Recent North Korean missile tests are pictured in this undated combination photo taken at undisclosed locations and released on November 7, 2022 by North Korea's Korean Central News Agency (KCNA).

North Korea says it responded to the South and the United States' recent drawn-out war games by exercising striking key enemy targets.

The six-day war games, which were codenamed Vigilant Storm, ended on Saturday. They featured nearly 240 warplanes conducting about 1,600 sorties. The US Air Force has boasted that the exercises were unprecedented in their sheer scale.

The North's military said on Monday that the exercises were an "open provocation aimed at intentionally escalating the tension" and "a dangerous war drill of very high aggressive nature," the North's Korean Central News Agency (KCNA) reported.

The military added that it had responded with measures simulating striking enemy air bases and warplanes.

Throughout the course of the joint exercises, the North test-fired multiple missiles, including a possible failed intercontinental ballistic missile (ICBM), and hundreds of artillery shells into the sea.

The North Korean military also said it had even drilled hitting a major South Korean city to "smash the enemies' persistent war hysteria."

It confirmed firing two apparently nuclear-capable "strategic" cruise missiles on November 2 toward the waters off Ulsan, the southeastern coastal city housing a nuclear power plant and large factory parks.

The operations also included a launch of two "tactical ballistic missiles loaded with dispersion warheads," a test of a "special functional warhead paralyzing the operation command system of the enemy," and an "all-out combat sortie" involving 500 fighter jets.

"The more persistently the enemies' provocative military moves continue, the more thoroughly and mercilessly the KPA (the Korean People's Army) will counter them," it concluded.

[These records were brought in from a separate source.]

theorem hubStandsDown_judged (h : Hub) (d : Die) (n : DieIx) : HubStandsDown h (h.judged d n) := by
  have r := h.judged_recorded d n
  exact ⟨r.sens, congrArg (·.hubHot) r.power, congrArg (·.wall) r.time, r.queue, r.fault⟩

theorem standsDown_thermalDie (s : State) (n : DieIx) : StandsDown s (s.thermalDie n) := by
  have judged : StandsDown s (s.modHub (·.judged s.dies[n] n)) := standsDown_modHub s (hubStandsDown_judged ..)
  rw [s.thermalDie_eq n]
  split
  · exact .refl s
  · split
    · exact (judged.trans (standsDown_modHub _ (hubStandsDown_event ..))).trans (standsDown_fence _ n _)
    · exact judged

/-! ### Dies that are not fenced -/

/-- The protective duty of a die after thermal protection. -/
def State.protNext (s : State) (n : DieIx) : Nat :=
  if s.hub.power.idle s.dies[n] then s.hub.power.protDuty[n] else s.hub.power.nextProt s.dies[n] n

/-- No condition of the die can have held too long. -/
def Die.mild (d : Die) (duty : Nat) : Prop := d.dramMax ≤ 784 ∧ (d.pow.vcoreOn = false ∨ (d.logicMax < 840 ∧ duty < 480))

/-- From s to t the dies that a list names have been judged, and none was fenced. -/
structure Judged (l : List DieIx) (s t : State) : Prop where
  dies : t.dies = s.dies
  ports : t.ports = s.ports
  sens : t.hub.sens = s.hub.sens
  power : { t.hub.power with protDuty := s.hub.power.protDuty, hotSince := s.hub.power.hotSince, dramSince := s.hub.power.dramSince,
                             maxSince := s.hub.power.maxSince, hotLogic := s.hub.power.hotLogic, hotDram := s.hub.power.hotDram } = s.hub.power
  others : ∀ m ∉ l, t.hub.power.protDuty[m] = s.hub.power.protDuty[m] ∧ bit t.hub.power.hotLogic m.val = bit s.hub.power.hotLogic m.val
    ∧ bit t.hub.power.hotDram m.val = bit s.hub.power.hotDram m.val
  these : ∀ m ∈ l, t.hub.power.protDuty[m] = s.protNext m

theorem elapsed_of_not (now span : Nat) (old : Option Nat) : elapsed now span (sinceWhen now false old) = false := rfl

theorem Power.nextProt_le (p : Power) (d : Die) (n : DieIx) (h : p.protDuty[n] < 480) : p.nextProt d n < 500 := by
  unfold Power.nextProt
  split <;> omega

theorem Power.spent_of_mild {p : Power} {d : Die} (now : Nat) (h : d.mild p.protDuty[n]) : p.spent d n now = false := by
  obtain ⟨cold, off | ⟨mild, low⟩⟩ := h
  · have l : p.hotL d n = false := by rw [Power.hotL, off, Bool.false_and]
    have r : p.hotD d n = false := by rw [Power.hotD, off, Bool.false_and]
    rw [Power.spent, Power.hotAge, Power.dramAge, Power.fullAge, off, l, r, decide_eq_false (Int.not_lt.mpr cold), Bool.or_false, Bool.and_false]
    rfl
  · have below := p.nextProt_le d n low
    rw [Power.spent, Power.hotAge, Power.dramAge, Power.fullAge, decide_eq_false (Int.not_lt.mpr cold), decide_eq_false (Int.not_le.mpr mild),
      decide_eq_false (Nat.not_le.mpr below), Bool.and_false, Bool.false_and]
    rfl

theorem judged_one (s : State) (n : DieIx) (h : s.dies[n].mild s.hub.power.protDuty[n]) : Judged [n] s (s.thermalDie n) := by
  rw [s.thermalDie_eq n]
  by_cases idle : s.hub.power.idle s.dies[n] = true
  · rw [if_pos idle]
    refine ⟨rfl, rfl, rfl, rfl, fun _ _ => ⟨rfl, rfl, rfl⟩, fun m hm => ?_⟩
    rw [List.mem_singleton.mp hm, State.protNext, if_pos idle]
  · rw [if_neg idle, if_neg (by rw [Power.spent_of_mild _ h]; exact Bool.false_ne_true)]
    have power := s.hub.judged_power s.dies[n] n
    have sens := (s.hub.judged_recorded s.dies[n] n).sens
    refine ⟨rfl, rfl, sens, ?_, fun m hm => ?_, fun m hm => ?_⟩
    · rw [State.modHub_hub, power]
      rfl
    · have other : m ≠ n := fun e => hm (List.mem_singleton.mpr e)
      have apart : m.val ≠ n.val := fun e => other (Fin.ext e)
      have put (x : BitVec 8) (b : Bool) : bit (if b then setBit x n.val else clrBit x n.val) m.val = bit x m.val := by
        split
        · exact bit_setBit_ne x apart
        · exact bit_clrBit_ne x m.isLt apart
      rw [State.modHub_hub, power]
      exact ⟨vupd_get_other _ _ other, put _ _, put _ _⟩
    · rw [List.mem_singleton.mp hm, State.modHub_hub, power, State.protNext, if_neg idle]
      exact vupd_get_self _ _ _

theorem Judged.protNext {l : List DieIx} (j : Judged l s t) (h : m ∉ l) : t.protNext m = s.protNext m := by
  obtain ⟨duty, logic, dram⟩ := j.others m h
  have rails : t.hub.power.rails = s.hub.power.rails := congrArg (·.rails) j.power
  simp only [State.protNext, Power.idle, Power.nextProt, Power.hotL, Power.hotD, j.dies, rails, logic, dram]
  rw [duty]
  rfl

theorem judged_all {l : List DieIx} (once : l.Nodup) (s : State) (h : ∀ m ∈ l, s.dies[m].mild s.hub.power.protDuty[m]) :
    Judged l s (l.foldl (fun s n => s.thermalDie n) s) := by
  induction l generalizing s with
  | nil => exact ⟨rfl, rfl, rfl, rfl, fun _ _ => ⟨rfl, rfl, rfl⟩, fun _ e => nomatch e⟩
  | cons n l ih =>
    obtain ⟨fresh, once⟩ := List.nodup_cons.mp once
    have one := judged_one s n (h n List.mem_cons_self)
    have apart (m : DieIx) (hm : m ∈ l) : m ∉ [n] := fun e => fresh (List.mem_singleton.mp e ▸ hm)
    have rest := ih once (s.thermalDie n) fun m hm => by
      rw [one.dies, (one.others m (apart m hm)).1]
      exact h m (List.mem_cons_of_mem n hm)
    rw [List.foldl_cons]
    generalize l.foldl (fun s n => s.thermalDie n) (s.thermalDie n) = t at rest
    refine ⟨rest.dies.trans one.dies, rest.ports.trans one.ports, rest.sens.trans one.sens, ?_, fun m hm => ?_, fun m hm => ?_⟩
    · have kept := congrArg (fun p : Power => { p with
        protDuty := s.hub.power.protDuty, hotSince := s.hub.power.hotSince, dramSince := s.hub.power.dramSince
        maxSince := s.hub.power.maxSince, hotLogic := s.hub.power.hotLogic, hotDram := s.hub.power.hotDram }) rest.power
      exact kept.trans one.power
    · obtain ⟨duty, logic, dram⟩ := rest.others m fun e => hm (List.mem_cons_of_mem n e)
      obtain ⟨duty', logic', dram'⟩ := one.others m fun e => hm (List.mem_singleton.mp e ▸ List.mem_cons_self)
      exact ⟨duty.trans duty', logic.trans logic', dram.trans dram'⟩
    · obtain rfl | later := List.mem_cons.mp hm
      · exact (rest.others m fresh).1.trans (one.these m List.mem_cons_self)
      · exact (rest.these m later).trans (one.protNext (apart m later))

/-! ### The whole of thermal protection -/

/-- Every die has been judged, and its duty sent. -/
def State.judgeAll (s : State) : State := ((List.finRange 8).foldl (fun s n => s.thermalDie n) s).sendDuties

theorem standsDown_sendDuties (s : State) : StandsDown s s.sendDuties :=
  standsDown_mapDies s fun d => by
    dsimp only
    split
    · exact .of_eq rfl rfl rfl rfl
    · exact .refl d

theorem standsDown_judgeAll (s : State) : StandsDown s s.judgeAll :=
  (StandsDown.foldl standsDown_thermalDie _ s).trans (standsDown_sendDuties _)

/-- A sensor of the hub die is at 110 °C. -/
def Hub.boils (h : Hub) : Bool := h.sens.hub.toList.any (fun t => decide (880 ≤ t))

/-- What thermal protection does for the hub die. -/
def State.coolHub (s : State) : State :=
  let off := s.goingOff || (s.hub.power.trans.isNone && s.hub.power.state = 0 && !s.anyRail)
  let t := s.modHub (fun h => { h with power := { h.power with hubHot := s.hub.boils } })
  let t := if s.hub.boils && (!off || !s.hub.power.hubHot) then t.modHub (fun h => h.event 6 0x0E 0 367 0xFF []) else t
  if s.hub.boils && !off then t.goOff else t

theorem State.thermalProtect_eq (s : State) : s.thermalProtect = s.judgeAll.coolHub := by
  unfold State.thermalProtect State.judgeAll
  generalize (List.finRange 8).foldl (fun s n => s.thermalDie n) s = u
  rfl

theorem State.goOff_facts (s : State) :
    s.goOff.dies = s.dies ∧ s.goOff.ports = s.ports ∧ s.goOff.hub.power.protDuty = s.hub.power.protDuty
      ∧ (∀ theta m, s.goOff.hub.power.dutyOf theta m = s.hub.power.dutyOf theta m) := by
  unfold State.goOff State.takeOff
  split
  · exact ⟨rfl, rfl, rfl, fun _ _ => rfl⟩
  · generalize s.offSteps = steps
    exact ⟨rfl, rfl, rfl, fun _ _ => rfl⟩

Washington and Seoul have markedly stepped up their muscle-flexing near the North's maritime border and airspace, as means of deterring another nuclear test by Pyongyang, which conducted its last such test in 2017.

North Korea considers the drills to be an exercise for a pending invasion, and has been conducting a flurry of back-to-back missile launches, artillery fire drills, and aerial exercises since the beginning of this year.